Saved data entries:
※
/-- Supplies and adaptive voltage (R505, R507 to R511, R523, R524): setpoints that are asked for and may wait, steps, warnings, the reset of a rail that
falls. The setpoint that a clock needs is a free value (log 114). -/
def Obligations.SuppliesAct : Prop :=
  (∀ (d cur : Nat) (s : State), s.runs → exec (.avsCurrentRead d cur) s = .next (s.setSup d { s.sup d with imeas := cur })) ∧
  (∀ (d k : Nat) (s : State), (s.sup d).warn = true → s.askSetpoint d k = s.setSup d { s.sup d with goal := some k }) ∧
  (∀ (d k : Nat) (s : State), (s.sup d).warn = false →
    let waits := k < (s.sup d).setpoint ∧ k < Config.clockNeeds d (s.islandMhz d)
    s.askSetpoint d k = if waits then s.setSup d { s.sup d with goal := some k } else (s.setSup d { s.sup d with goal := none }).setpoint d k) ∧
  (∀ (d : Nat) (margin : Int) (s : State), s.runs → d < 10 → s.avsOn d = true → (s.sup d).goal = none →
    (∀ t, (s.sup d).lastStep = some t → t + 4096 ≤ s.now) →
    let k := (s.sup d).setpoint
    let go := fun (n : Nat) => (s.askSetpoint d n).setSup d { (s.askSetpoint d n).sup d with lastStep := some (s.askSetpoint d n).now }
    (8 ≤ margin → s.vmin d < k → exec (.adaptiveVoltageStep d margin) s = .next (go (k - 1))) ∧
    (margin < 4 → k < s.vmax d → exec (.adaptiveVoltageStep d margin) s = .next (go (k + 1))) ∧
    (4 ≤ margin → margin < 8 → exec (.adaptiveVoltageStep d margin) s = .next s)) ∧
  (∀ (d t : Nat) (reported : Bool) (s : State), s.runs → (s.sup d).raisedAt = some t → reported = true ∨ t + 20000 ≤ s.now →
    let x := s.sup d
    exec (.setpointReached d reported) s =
      .next (s.setSup d { x with raisedAt := none, vwarn := warnMv x.setpoint, vrst := rstMv x.setpoint }).pinClocks) ∧
  (∀ (d mv : Nat) (s : State), s.runs → d < 10 → mv < (s.sup d).vwarn →
    let n := ((s.setSup d { s.sup d with warn := true, crossAt := s.now }).latch none attnSupply).tick .cntPwrWarnCnt d
    exec (.vwarnCrossing d mv) s = .next (n.event 0x1300 d 0xFF (detailOf [(4, (s.sup d).setpoint), (4, n.now % 2 ^ 32)]))) ∧
  (∀ (d mv above ok : Nat) (margin : Int) (s : State), s.runs →
    let x := s.sup d
    let n := s.fld .pwrDroop 0 0 9 2
    let warnEnds := decide (x.vwarn ≤ mv ∧ n ≤ above ∧ x.crossAt + above ≤ s.now)
    let timingEnds := decide (4 ≤ margin ∧ n ≤ ok ∧ x.timingAt + ok ≤ s.now)
    exec (.stretchRelease d mv above margin ok) s =
      .next (s.setSup d { x with warn := x.warn && !warnEnds, timing := x.timing && !timingEnds }).releaseHeld.goalsDue) ∧
  (∀ (d mv : Nat) (s : State), s.runs → d < 10 → mv < (s.sup d).vrst →
    let n := s.warmReset 11 d
    exec (.vrstCrossing d mv) s =
      .next { n with power := { n.power with boot9 := n.power.boot9 ++ [(0x1301, d, (s.sup d).setpoint)] } }) ∧
  (∀ (d cause : Nat) (s : State), exec (.pwrRegFault d cause) s = .next (s.event 0x1302 d 0xFF (detailOf [(2, cause), (6, 0)]))) ∧
  (∀ (d : Nat) (s : State), s.runs → s.head.step = 1 →
    exec (.supplyRangeTimeout d) s = .next { s with head := { s.head with dead := true }, power := { s.power with bootFail := d + 1 } })

/-- The reference clock (R514 to R516, R523, R524) and the adaptive clocks (R515, R516, R523, R524). -/
def Obligations.ClocksMove : Prop :=
  (∀ s : State, s.power.ref.mainOk = true →
    let f := { s.power.ref with mainOk := false, mainLost := s.now }
    let g := if f.redOk then f else { f with lostAt := some s.now }
    let n := { s with power := { s.power with ref := g } }
    exec (.refInputLost false) s = .next (if f.red = false ∧ f.redOk then n.refTo true else n)) ∧
  (∀ s : State, s.power.ref.redOk = true →
    let f := { s.power.ref with redOk := false }
    let g := if f.mainOk then f else { f with lostAt := some s.now }
    let n := { s with power := { s.power with ref := g } }
    exec (.refInputLost true) s = .next (if f.red ∧ f.mainOk then n.refTo false else n)) ∧
  (∀ (good : Nat) (s : State), 0 < good → s.power.ref.mainLost + good ≤ s.now →
    let n := { s with power := { s.power with ref := { s.power.ref with mainOk := true, lostAt := none } } }
    exec (.refRevert good) s = .next (
      if s.power.ref.red ∧ (s.power.ref.redOk = false ∨ (s.fld .pwrRef 0 0 3 3 = 1 ∧ 2 ^ 24 ≤ good)) then n.refTo false else n)) ∧
  (∀ (t : Nat) (s : State), s.power.ref.lostAt = some t → t + 2 ^ 20 ≤ s.now →
    let n := s.warmReset 12 0
    exec .refHoldExpiry s = .next { n with power := { n.power with ref := { n.power.ref with lostAt := none } } }) ∧
  (∀ (die limit : Nat) (s : State), s.runs → die < 8 → s.adaptive = true → (∀ t, (s.heat die).lastClk = some t → t + 4096 ≤ s.now) →
    let x := s.heat die
    let top := min s.tileMax limit / 25 * 25
    let goal := if s.power.dies.any (fun y => decide (1 ≤ y.stage)) then top else max s.tileMhz top
    exec (.adaptiveClockStep die limit) s = .next (
      if x.mhz < goal ∧ x.stage = 0 ∧ (s.sup die).stretched = false then
        (if s.clockFits die (min goal (x.mhz + 25)) then s.setHeat die { x with mhz := min goal (x.mhz + 25), lastClk := some s.now } else s)
      else if goal < x.mhz ∧ 800 < x.mhz then (s.setHeat die { x with mhz := max (max goal 800) (x.mhz - 25), lastClk := some s.now }).goalsDue
      else s)) ∧
  (∀ (d : Nat) (margin : Int) (s : State), s.runs → d < 10 → s.adaptive = false → margin < 2 → (s.sup d).setpoint = s.vmax d →
    (s.sup d).timing = false →
    let n := s.setSup d { s.sup d with timing := true, timingAt := s.now }
    exec (.timingEmergency d margin) s = .next (n.event 0x1304 d 0xFF (detailOf [(4, wrapI 8 margin), (4, n.epoch)])))

/-- Heat (R517 to R522, R539): a trip above the limit, stages below it, the restore, stacks, diodes, and the power cap's period. -/
def Obligations.HeatActs : Prop :=
  (∀ (die : Nat) (ds : List (Option Int)) (s : State), s.pins.held = false → die < 10 → SMap.getD (fun _ => []) s.mgmt.gauge die = ds → ds.filterMap id ≠ [] →
    let ok := ds.filterMap id
    let temp := ok.foldl max (ok.headD 0)
    let x := s.heat die
    (115 ≤ temp → exec (.thermalReading die) s = .next ((s.setHeat die { x with temp := temp }).tripAt die temp)) ∧
    (temp < 115 →
      let g := heatStage x.stage temp
      let low := s.adaptive && decide (die < 8) && decide (100 ≤ temp) && decide (800 < x.mhz)
      let y := { x with stage := g, temp := temp, mhz := if low then max 800 (x.mhz - 25) else x.mhz
                        lowered := decide (1 ≤ g) && (x.lowered || low) }
      let n := (s.setHeat die y).releaseHeld.pinClocks
      exec (.thermalReading die) s = .next (
        if g = x.stage then n else n.event 0x1305 die 0xFF (detailOf [(1, g), (1, wrapI 8 temp), (2, 0), (4, n.epoch)])))) ∧
  (∀ (die : Nat) (ds : List (Option Int)) (s : State), s.pins.held = false → die < 10 → SMap.getD (fun _ => []) s.mgmt.gauge die = ds → ds ≠ [] →
    ds.filterMap id = [] →
    let x := s.heat die
    let low := s.adaptive && decide (die < 8) && decide (800 < x.mhz)
    let y := { x with stage := 2, mhz := if low then max 800 (x.mhz - 25) else x.mhz, lowered := x.lowered || low }
    let n := (s.setHeat die y).releaseHeld.pinClocks
    exec (.thermalReading die) s = .next (
      if x.stage = 2 then n else n.event 0x1305 die 0xFF (detailOf [(1, 2), (1, wrapI 8 x.temp), (2, 0), (4, n.epoch)]))) ∧
  (∀ (temps : List Int) (sts : List Nat) (u : Nat) (t : Int) (s : State), s.power.trip = some (u, t) → temps.length = 10 → sts.length = 12 →
    (∀ x ∈ temps, x < 90) → (∀ x ∈ sts, x < 80) →
    let up := s.pins.coldN && s.pins.auxPg
    let p := { s.pins with thermTripN := true, coreEn := up, held := !up, straps := s.pins.pinStraps }
    let w := { s.power with trip := none, boot9 := s.power.boot9 ++ [(0x1306, u, wrapI 8 t)] }
    exec (.tripRestore temps sts) s = .next (State.putStraps { s with pins := p, power := w } s.pins.pinStraps)) ∧
  (∀ (stack temp : Nat) (s : State), s.pins.held = false → stack < 12 →
    let x := nth s.mem.stk stack {}
    (105 ≤ temp → exec (.stackTemperatureReport stack temp) s =
      .next (State.tripAt { s with mem := { s.mem with stk := setNth s.mem.stk stack { x with temp := temp } } } (0x10 + stack) temp)) ∧
    (temp < 105 →
      let hot := decide (95 ≤ temp) || (x.hot && decide (92 ≤ temp))
      let n := { s with mem := { s.mem with stk := setNth s.mem.stk stack { x with temp := temp, hot := hot } } }
      exec (.stackTemperatureReport stack temp) s = .next (
        if hot = x.hot then n else n.event 0x1305 (0x10 + stack) 0xFF (detailOf [(1, b2n hot), (1, temp), (2, 0), (4, n.epoch)])))) ∧
  (∀ (die : Nat) (temps : List (Option Int)) (s : State), die < 10 → temps.length = (if die < 8 then 12 else 20) →
    let was := SMap.getD (fun _ => []) s.mgmt.gauge die
    let anew := ((List.range temps.length).filter (fun i => (nth temps i (some 0)).isNone && (nth was i (some 0)).isSome)).length
    let n := s.count .cntGaugeDiodeFailCnt 0 anew
    exec (.gaugeSample die temps) s = .next { n with mgmt := { n.mgmt with gauge := n.mgmt.gauge.put die temps } }) ∧
  (∀ (core : Nat) (share cur : List Nat) (s : State), s.runs → s.head.step = 9 →
    let e := 2 ^ s.fld .pwrCap 0 0 19 16
    let pj := s.fld .pwrShed 0 0 7 0
    let p := s.powerUw core share
    let hubs := [s.hub 0, s.hub 1]
    let n := (hubs.map WeirHub.optUnits).sum
    let hot := s.power.dies.any (fun x => decide (1 ≤ x.stage) && !x.lowered)
    let above := (List.range 10).any (fun d => decide ((if d < 8 then 190000 else 380000) < nth cur d 0))
    let was := (s.hub 0).throttle
    let c := capLoop (e * s.epochLen) s.epochLen e pj s.capWatts (s.fld .pwrShed 0 0 19 8) p n (hubs.map WeirHub.admitted).sum
      (hubs.map WeirHub.demand).sum hot above was (s.hub 0).rate
    let a := { s with power := { s.power with
      pAvg := p / 1000000, pMand := (p * (e * s.epochLen) - n * pj * 1000) / (e * s.epochLen * 1000000), thermalCap := c.thermal } }
    let m := (List.range 2).foldl (fun s h => s.setHub h { s.hub h with
      credit := some c.credit, throttle := c.active, rate := c.rate, admitted := 0, demand := 0, optUnits := 0
      left := if was then (s.hub h).left else c.rate, shedRefused := if c.active then (s.hub h).shedRefused else 0 }) a
    exec (.capPeriodEnd core share cur) s = .next (
      if was = false ∧ c.active then m.event 0x0503 0xFFFF 0xFF (detailOf [(4, c.rate), (4, m.epoch)])
      else if was ∧ c.active = false then m.event 0x0504 0xFFFF 0xFF (detailOf [(4, sat32 (hubs.map WeirHub.shedRefused).sum), (4, m.epoch)])
      else m))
※
Exercise requirements:
Report every line of the entries that carries the word "anew".

Written answer:
    let anew := ((List.range temps.length).filter (fun i => (nth temps i (some 0)).isNone && (nth was i (some 0)).isSome)).length
    let n := s.count .cntGaugeDiodeFailCnt 0 anew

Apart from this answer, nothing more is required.